==== LISTED ENTRIES ====
-- ==== Sys2Proof/Machine/Fabric.lean ====
section
/-! DEFINITION. Commands of the Neren fabric (spec/13): hellos and adjacencies, link state and routes, data frames,
addresses and notices. -/

namespace Sys2Proof.Machine

/-! ### Configuration and control frames (R349 to R352) -/

def Dev.fabInterval (d : Dev) : Nat := leAt (d.section 9 4) 4 2
def Dev.fabDead (d : Dev) : Nat := leAt (d.section 9 4) 6 2
/-- This device's FACTORY_ID. -/
def ownId : Nat := Config.serial.toNat

/-- A violation of Table 13-8; the reason is its row. -/
def Dev.fabViolation (d : Dev) (p reason : Nat) : Dev :=
  d.recordLimited .FAB_VIOLATION (k2 p reason) tSec 1 p (payloadOf [(1, p), (1, reason)])

/-- FLAGS of a hello. -/
def Dev.helloFlags (d : Dev) : Nat :=
  d.f0 .FAB_STATUS_ELECTED + 2 * d.f0 .FAB_STATUS_CONFLICT + 16 * d.health

/-- The port's hello is due: the first once its link is up, then one every HELLO_INTERVAL (R352). -/
def Dev.helloDue (d : Dev) (p : Nat) : Bool := (d.adjSt p).helloAt.all (fun t => decide (t + d.fabInterval * tMs ≤ d.now))

/-- FAB_HELLO_SEND (R352): a fabric port whose link is up sends its hello when it is due; in WINTER front ports carry
nothing (R364). -/
def execFabHelloSend (p : Port) (s : State) : Host.Outcome State Fault Refusal :=
  s.run fun d =>
    if !d.boot.fwRuns ∨ !d.fabPort p ∨ !d.linkUp p ∨ d.winter ∨ !d.helloDue p then d
    else
      ((d.setAdj p { d.adjSt p with helloAt := some d.now }).fabControl p 4 98 [0x21, 0x10, d.helloFlags, p, d.fabInterval, d.fabDead, ownId, (d.adjSt p).neighId,
        d.f0 .FAB_LSA_SEQ, d.f0 .CLK_POWER_CYCLES]).count .FAB_HELLO_TX 0

/-! ### Hellos and adjacencies (R353, R354, R359) -/

/-- The version two ranges agree on: the lower maximum, if it is not below either minimum. -/
def agreed (max1 min1 max2 min2 : Nat) : Option Nat :=
  let v := min max1 max2
  if min1 ≤ v ∧ min2 ≤ v then some v else none

/-- A pair (POWER_CYCLES, SEQ) lies after another. -/
def laterHello (p q : Nat × Nat) : Bool :=
  if p.1 = q.1 then decide (0 < (p.2 + 2 ^ 32 - q.2) % 2 ^ 32 ∧ (p.2 + 2 ^ 32 - q.2) % 2 ^ 32 < 2 ^ 31) else decide (q.1 < p.1)

/-- A hello whose TAG fails; the third in a row refuses the port for 10 s. -/
def Dev.badHelloTag (d : Dev) (p : Nat) : Dev :=
  let a := d.adjSt p
  let d1 := ((d.setAdj p { a with tagFails := a.tagFails + 1 }).count .FAB_BAD_TAG 0).fabViolation p 2
  if a.tagFails < 2 then d1
  else
    let d2 := d1.adjGo p 4 1
    d2.setAdj p { d2.adjSt p with tagFails := 0, refusedAt := some d2.now }

/-- An accepted hello drives the adjacency (Table 13-3). -/
def Dev.helloAccepted (d : Dev) (p : Nat) (h : Hello) : Dev :=
  let a := d.adjSt p
  if a.neighId ≠ 0 ∧ a.neighId ≠ h.factory then d.adjDown p 2
  else
    let st := d.adjState p
    let moved := decide (d.f1 .FAB_ADJ_NEIGH_DEV p ≠ h.srcDev)
    let d1 := ((d.setAdj p { a with neighId := h.factory, neighMac := h.srcMac }).set1 .FAB_ADJ_NEIGH_DEV p h.srcDev).set1
      .FAB_ADJ_NEIGH_PORT p h.port
    let slow := decide (d.fabDead < h.interval * 2)
    let d2 := if slow then (d1.count .FAB_INTERVAL_REFUSED 0).fabViolation p 4 else d1
    let v := agreed 0x21 0x10 h.verMax h.verMin
    match st with
    | 0 => d2.adjGo p 1 0
    | 1 =>
      if slow ∨ h.neigh ≠ ownId then d2
      else match v with
        | some v => (d2.set1 .FAB_ADJ_VERSION p v).adjGo p 2 0
        | none => ((d2.count .FAB_VERSION_MISMATCH 0).record .FAB_VERSION_ISOLATED 1 p
            (payloadOf [(1, p), (1, h.verMin), (1, h.verMax)])).adjGo p 3 0
    | 2 =>
      if slow ∨ h.neigh ≠ ownId then d2.adjGo p 1 3
      else if moved then { d2 with fab := { d2.fab with originateDue := true } } else d2
    | 3 => if v.isSome then d2.adjGo p 1 0 else d2
    | _ => d2

/-- FAB_HELLO_RECEIVE (R353, R354): a hello received on port `p` is checked and drives its adjacency. -/
def execFabHelloReceive (p : Port) (h : Hello) (s : State) : Host.Outcome State Fault Refusal :=
  s.run fun d =>
    if !d.fabPort p ∨ !d.linkUp p ∨ d.winter ∨ d.adjState p = 4 then d
    else if !h.formOk ∨ h.interval < 10 ∨ h.dead < 2 * h.interval then (d.count .FAB_BAD_FRAME 0).fabViolation p 1
    else if !h.tagOk then d.badHelloTag p
    else
      let a := d.adjSt p
      if (Map.find? a.last h.factory).any (fun q => !laterHello (h.power, h.seq) q) then d.count .FAB_REPLAYED 0
      else
        let d1 := d.setAdj p { a with
          last := Map.insert a.last h.factory (h.power, h.seq), heardAt := d.now, tagFails := 0 }
        (d1.count .FAB_HELLO_RX 0).helloAccepted p h

/-- FAB_DEAD_TIME (R354): no accepted hello for DEAD_TIME. -/
def execFabDeadTime (p : Port) (s : State) : Host.Outcome State Fault Refusal :=
  s.run fun d =>
    if d.adjState p ≠ 0 ∧ d.adjState p ≠ 4 ∧ (d.adjSt p).heardAt + d.fabDead * tMs ≤ d.now then d.adjDown p 1 else d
====
Up to and including the line with "def Dev.fabInterval (d", print every line of the material above, starting from its first line, exactly.

## WRITTEN RESPONSE
-- ==== Sys2Proof/Machine/Fabric.lean ====
section
/-! DEFINITION. Commands of the Neren fabric (spec/13): hellos and adjacencies, link state and routes, data frames,
addresses and notices. -/

namespace Sys2Proof.Machine

/-! ### Configuration and control frames (R349 to R352) -/

def Dev.fabInterval (d : Dev) : Nat := leAt (d.section 9 4) 4 2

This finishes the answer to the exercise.